ACTION ITEM:
Of the records that follow, copy only the lines from the line containing "ReservedClear (s.writeScalar x v) := by" to the line containing "exact ⟨hsr, holdSr, hfpscr, holdFpscr⟩", both included, exactly as written.

Saved entries
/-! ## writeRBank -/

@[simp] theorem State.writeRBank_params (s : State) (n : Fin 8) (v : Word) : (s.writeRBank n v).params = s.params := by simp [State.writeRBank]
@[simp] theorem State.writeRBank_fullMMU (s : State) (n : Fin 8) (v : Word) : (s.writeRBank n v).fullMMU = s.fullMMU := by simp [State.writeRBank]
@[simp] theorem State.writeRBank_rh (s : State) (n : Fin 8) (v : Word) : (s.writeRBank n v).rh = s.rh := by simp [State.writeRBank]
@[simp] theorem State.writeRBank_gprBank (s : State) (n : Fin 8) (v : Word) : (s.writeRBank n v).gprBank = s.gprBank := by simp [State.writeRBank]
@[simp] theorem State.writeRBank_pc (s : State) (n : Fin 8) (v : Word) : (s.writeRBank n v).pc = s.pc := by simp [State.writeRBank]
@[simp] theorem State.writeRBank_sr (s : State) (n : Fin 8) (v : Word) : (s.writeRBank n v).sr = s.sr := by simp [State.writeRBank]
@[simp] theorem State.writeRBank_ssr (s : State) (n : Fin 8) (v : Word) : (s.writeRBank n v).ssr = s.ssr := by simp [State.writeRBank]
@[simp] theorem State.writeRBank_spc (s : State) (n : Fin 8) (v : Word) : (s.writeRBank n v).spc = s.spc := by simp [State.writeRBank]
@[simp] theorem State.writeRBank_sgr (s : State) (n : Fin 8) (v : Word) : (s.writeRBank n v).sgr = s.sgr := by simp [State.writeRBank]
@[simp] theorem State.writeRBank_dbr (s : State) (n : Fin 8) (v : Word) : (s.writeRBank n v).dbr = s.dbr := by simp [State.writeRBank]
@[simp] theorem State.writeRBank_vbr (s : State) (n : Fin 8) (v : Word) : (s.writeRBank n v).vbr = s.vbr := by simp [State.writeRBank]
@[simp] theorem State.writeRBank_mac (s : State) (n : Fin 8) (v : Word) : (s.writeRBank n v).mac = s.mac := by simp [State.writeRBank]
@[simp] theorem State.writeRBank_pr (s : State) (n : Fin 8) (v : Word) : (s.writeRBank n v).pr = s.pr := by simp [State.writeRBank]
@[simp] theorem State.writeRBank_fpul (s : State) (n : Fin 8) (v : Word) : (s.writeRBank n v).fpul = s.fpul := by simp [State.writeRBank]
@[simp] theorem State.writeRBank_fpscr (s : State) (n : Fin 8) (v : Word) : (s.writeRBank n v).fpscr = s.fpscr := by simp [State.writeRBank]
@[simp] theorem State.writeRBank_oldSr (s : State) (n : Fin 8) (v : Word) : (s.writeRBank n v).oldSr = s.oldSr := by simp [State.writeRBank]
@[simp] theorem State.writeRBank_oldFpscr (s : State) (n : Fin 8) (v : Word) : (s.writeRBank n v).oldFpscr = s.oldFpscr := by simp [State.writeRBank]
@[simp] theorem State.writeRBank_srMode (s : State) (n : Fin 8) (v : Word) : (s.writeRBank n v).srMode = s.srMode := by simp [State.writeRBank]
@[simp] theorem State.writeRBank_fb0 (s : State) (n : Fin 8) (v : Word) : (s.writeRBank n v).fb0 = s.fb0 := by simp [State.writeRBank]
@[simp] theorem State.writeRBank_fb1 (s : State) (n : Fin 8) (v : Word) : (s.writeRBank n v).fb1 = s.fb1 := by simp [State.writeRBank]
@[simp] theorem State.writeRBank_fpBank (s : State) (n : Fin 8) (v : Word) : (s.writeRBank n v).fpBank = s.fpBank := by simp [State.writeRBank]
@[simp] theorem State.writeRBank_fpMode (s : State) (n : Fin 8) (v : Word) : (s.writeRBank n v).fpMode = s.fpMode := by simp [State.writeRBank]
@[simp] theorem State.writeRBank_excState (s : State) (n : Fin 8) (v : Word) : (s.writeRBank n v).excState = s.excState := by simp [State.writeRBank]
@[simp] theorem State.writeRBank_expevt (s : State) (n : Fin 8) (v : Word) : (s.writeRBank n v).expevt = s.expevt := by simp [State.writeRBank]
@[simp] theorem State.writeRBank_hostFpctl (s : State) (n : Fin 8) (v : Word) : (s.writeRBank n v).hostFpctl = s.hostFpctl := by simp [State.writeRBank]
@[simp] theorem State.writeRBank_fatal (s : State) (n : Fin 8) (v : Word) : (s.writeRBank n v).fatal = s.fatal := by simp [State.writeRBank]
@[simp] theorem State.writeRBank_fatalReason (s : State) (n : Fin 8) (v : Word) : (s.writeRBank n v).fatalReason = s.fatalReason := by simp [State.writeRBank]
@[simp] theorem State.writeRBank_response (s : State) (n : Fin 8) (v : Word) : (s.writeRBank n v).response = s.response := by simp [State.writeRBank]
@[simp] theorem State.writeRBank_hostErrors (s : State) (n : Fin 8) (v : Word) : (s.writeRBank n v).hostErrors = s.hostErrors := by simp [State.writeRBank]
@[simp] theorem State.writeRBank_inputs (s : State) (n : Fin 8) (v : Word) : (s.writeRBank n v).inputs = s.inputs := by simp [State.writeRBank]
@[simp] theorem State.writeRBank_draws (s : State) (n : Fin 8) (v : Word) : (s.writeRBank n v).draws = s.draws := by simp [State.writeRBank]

==

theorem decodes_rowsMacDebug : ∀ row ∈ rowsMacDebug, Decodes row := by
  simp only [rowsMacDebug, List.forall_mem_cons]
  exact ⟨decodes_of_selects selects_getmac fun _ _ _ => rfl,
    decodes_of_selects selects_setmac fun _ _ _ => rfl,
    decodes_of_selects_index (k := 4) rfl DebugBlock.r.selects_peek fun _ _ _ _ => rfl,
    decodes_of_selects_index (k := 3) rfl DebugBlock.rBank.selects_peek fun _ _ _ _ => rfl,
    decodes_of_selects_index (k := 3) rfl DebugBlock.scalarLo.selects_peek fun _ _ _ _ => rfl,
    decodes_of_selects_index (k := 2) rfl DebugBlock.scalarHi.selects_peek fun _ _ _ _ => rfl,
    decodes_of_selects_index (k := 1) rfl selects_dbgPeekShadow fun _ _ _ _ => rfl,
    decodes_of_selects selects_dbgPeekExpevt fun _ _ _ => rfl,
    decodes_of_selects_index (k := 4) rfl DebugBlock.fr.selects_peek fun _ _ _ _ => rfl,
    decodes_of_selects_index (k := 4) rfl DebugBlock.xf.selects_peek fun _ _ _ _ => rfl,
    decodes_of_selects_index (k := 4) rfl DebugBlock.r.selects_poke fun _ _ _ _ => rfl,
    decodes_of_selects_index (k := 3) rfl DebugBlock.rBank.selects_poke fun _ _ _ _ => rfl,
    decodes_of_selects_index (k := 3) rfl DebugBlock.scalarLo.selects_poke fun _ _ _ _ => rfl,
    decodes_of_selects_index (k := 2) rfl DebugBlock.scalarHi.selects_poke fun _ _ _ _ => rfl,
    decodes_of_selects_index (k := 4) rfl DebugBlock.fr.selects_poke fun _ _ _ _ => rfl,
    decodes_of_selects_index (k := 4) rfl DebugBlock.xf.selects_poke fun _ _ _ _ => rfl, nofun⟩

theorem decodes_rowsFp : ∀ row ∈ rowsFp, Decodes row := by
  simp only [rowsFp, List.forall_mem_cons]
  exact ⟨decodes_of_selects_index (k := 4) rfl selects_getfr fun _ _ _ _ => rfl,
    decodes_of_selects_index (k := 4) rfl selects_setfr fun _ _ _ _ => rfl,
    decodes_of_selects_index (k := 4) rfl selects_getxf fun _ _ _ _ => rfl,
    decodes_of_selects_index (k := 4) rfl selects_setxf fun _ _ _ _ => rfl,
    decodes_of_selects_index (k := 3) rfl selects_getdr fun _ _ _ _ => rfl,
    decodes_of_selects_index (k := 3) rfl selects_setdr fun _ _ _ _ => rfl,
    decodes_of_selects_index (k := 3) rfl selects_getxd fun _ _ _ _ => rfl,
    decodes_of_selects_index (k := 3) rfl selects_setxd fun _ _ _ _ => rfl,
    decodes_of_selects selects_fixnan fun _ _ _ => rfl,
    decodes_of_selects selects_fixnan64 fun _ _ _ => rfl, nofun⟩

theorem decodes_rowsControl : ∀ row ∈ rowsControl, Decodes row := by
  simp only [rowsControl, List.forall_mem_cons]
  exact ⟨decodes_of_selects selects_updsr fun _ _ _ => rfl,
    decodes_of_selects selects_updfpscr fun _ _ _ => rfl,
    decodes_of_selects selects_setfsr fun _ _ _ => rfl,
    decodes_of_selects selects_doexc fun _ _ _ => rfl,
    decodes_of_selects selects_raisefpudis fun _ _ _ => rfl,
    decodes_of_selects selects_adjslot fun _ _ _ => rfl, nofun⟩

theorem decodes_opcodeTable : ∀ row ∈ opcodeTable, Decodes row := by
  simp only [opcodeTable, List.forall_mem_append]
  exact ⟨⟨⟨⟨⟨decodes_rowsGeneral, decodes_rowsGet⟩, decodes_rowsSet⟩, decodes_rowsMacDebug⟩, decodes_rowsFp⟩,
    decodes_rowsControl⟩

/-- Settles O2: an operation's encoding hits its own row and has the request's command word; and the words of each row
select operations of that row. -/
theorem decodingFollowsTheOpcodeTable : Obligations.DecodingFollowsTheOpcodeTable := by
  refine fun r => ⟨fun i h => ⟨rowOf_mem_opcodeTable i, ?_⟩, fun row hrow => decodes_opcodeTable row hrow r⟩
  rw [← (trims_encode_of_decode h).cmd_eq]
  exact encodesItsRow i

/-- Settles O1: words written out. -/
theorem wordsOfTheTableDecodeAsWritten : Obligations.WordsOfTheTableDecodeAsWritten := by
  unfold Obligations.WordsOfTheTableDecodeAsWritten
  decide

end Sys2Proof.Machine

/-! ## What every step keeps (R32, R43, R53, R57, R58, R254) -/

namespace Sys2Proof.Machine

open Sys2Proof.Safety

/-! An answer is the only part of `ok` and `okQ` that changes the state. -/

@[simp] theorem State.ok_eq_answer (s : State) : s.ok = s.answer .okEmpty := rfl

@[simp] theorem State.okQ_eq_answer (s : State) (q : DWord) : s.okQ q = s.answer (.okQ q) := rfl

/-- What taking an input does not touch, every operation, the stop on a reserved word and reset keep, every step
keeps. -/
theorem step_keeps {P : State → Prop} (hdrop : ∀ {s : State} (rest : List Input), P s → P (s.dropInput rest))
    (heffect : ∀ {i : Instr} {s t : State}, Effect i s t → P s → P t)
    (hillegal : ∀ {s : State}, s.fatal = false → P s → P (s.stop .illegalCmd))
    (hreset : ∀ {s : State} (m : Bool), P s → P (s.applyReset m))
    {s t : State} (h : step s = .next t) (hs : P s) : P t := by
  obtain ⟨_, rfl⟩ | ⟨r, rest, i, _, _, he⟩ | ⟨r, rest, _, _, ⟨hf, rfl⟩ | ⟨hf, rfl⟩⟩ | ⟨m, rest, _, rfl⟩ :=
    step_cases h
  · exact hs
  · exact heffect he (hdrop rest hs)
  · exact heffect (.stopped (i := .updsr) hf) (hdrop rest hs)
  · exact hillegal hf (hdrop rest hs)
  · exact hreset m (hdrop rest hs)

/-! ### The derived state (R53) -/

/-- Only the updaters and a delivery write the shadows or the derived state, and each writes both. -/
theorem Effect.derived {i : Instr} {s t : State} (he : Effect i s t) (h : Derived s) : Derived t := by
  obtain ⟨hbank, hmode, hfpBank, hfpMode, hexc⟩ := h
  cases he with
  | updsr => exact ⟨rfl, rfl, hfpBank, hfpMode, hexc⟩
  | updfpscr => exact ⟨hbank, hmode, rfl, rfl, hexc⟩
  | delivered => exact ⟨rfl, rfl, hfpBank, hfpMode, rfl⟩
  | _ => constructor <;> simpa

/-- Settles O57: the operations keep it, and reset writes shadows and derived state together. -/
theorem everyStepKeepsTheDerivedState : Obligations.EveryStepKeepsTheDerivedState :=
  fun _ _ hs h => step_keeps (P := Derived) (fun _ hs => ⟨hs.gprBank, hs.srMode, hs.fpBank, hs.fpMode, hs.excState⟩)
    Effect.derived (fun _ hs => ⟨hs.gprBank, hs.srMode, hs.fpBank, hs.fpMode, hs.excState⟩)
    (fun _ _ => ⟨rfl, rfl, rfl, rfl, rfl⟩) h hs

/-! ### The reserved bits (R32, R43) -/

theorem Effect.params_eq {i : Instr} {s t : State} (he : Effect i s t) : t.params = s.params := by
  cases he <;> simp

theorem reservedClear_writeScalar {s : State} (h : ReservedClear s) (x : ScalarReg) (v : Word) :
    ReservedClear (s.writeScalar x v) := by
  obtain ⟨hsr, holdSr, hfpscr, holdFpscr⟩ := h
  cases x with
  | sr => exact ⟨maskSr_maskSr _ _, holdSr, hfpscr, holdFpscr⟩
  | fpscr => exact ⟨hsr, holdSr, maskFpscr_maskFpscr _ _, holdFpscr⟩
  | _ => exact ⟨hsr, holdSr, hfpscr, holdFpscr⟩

RESULT FOR THIS TASK:
    ReservedClear (s.writeScalar x v) := by
  obtain ⟨hsr, holdSr, hfpscr, holdFpscr⟩ := h
  cases x with
  | sr => exact ⟨maskSr_maskSr _ _, holdSr, hfpscr, holdFpscr⟩
  | fpscr => exact ⟨hsr, holdSr, maskFpscr_maskFpscr _ _, holdFpscr⟩
  | _ => exact ⟨hsr, holdSr, hfpscr, holdFpscr⟩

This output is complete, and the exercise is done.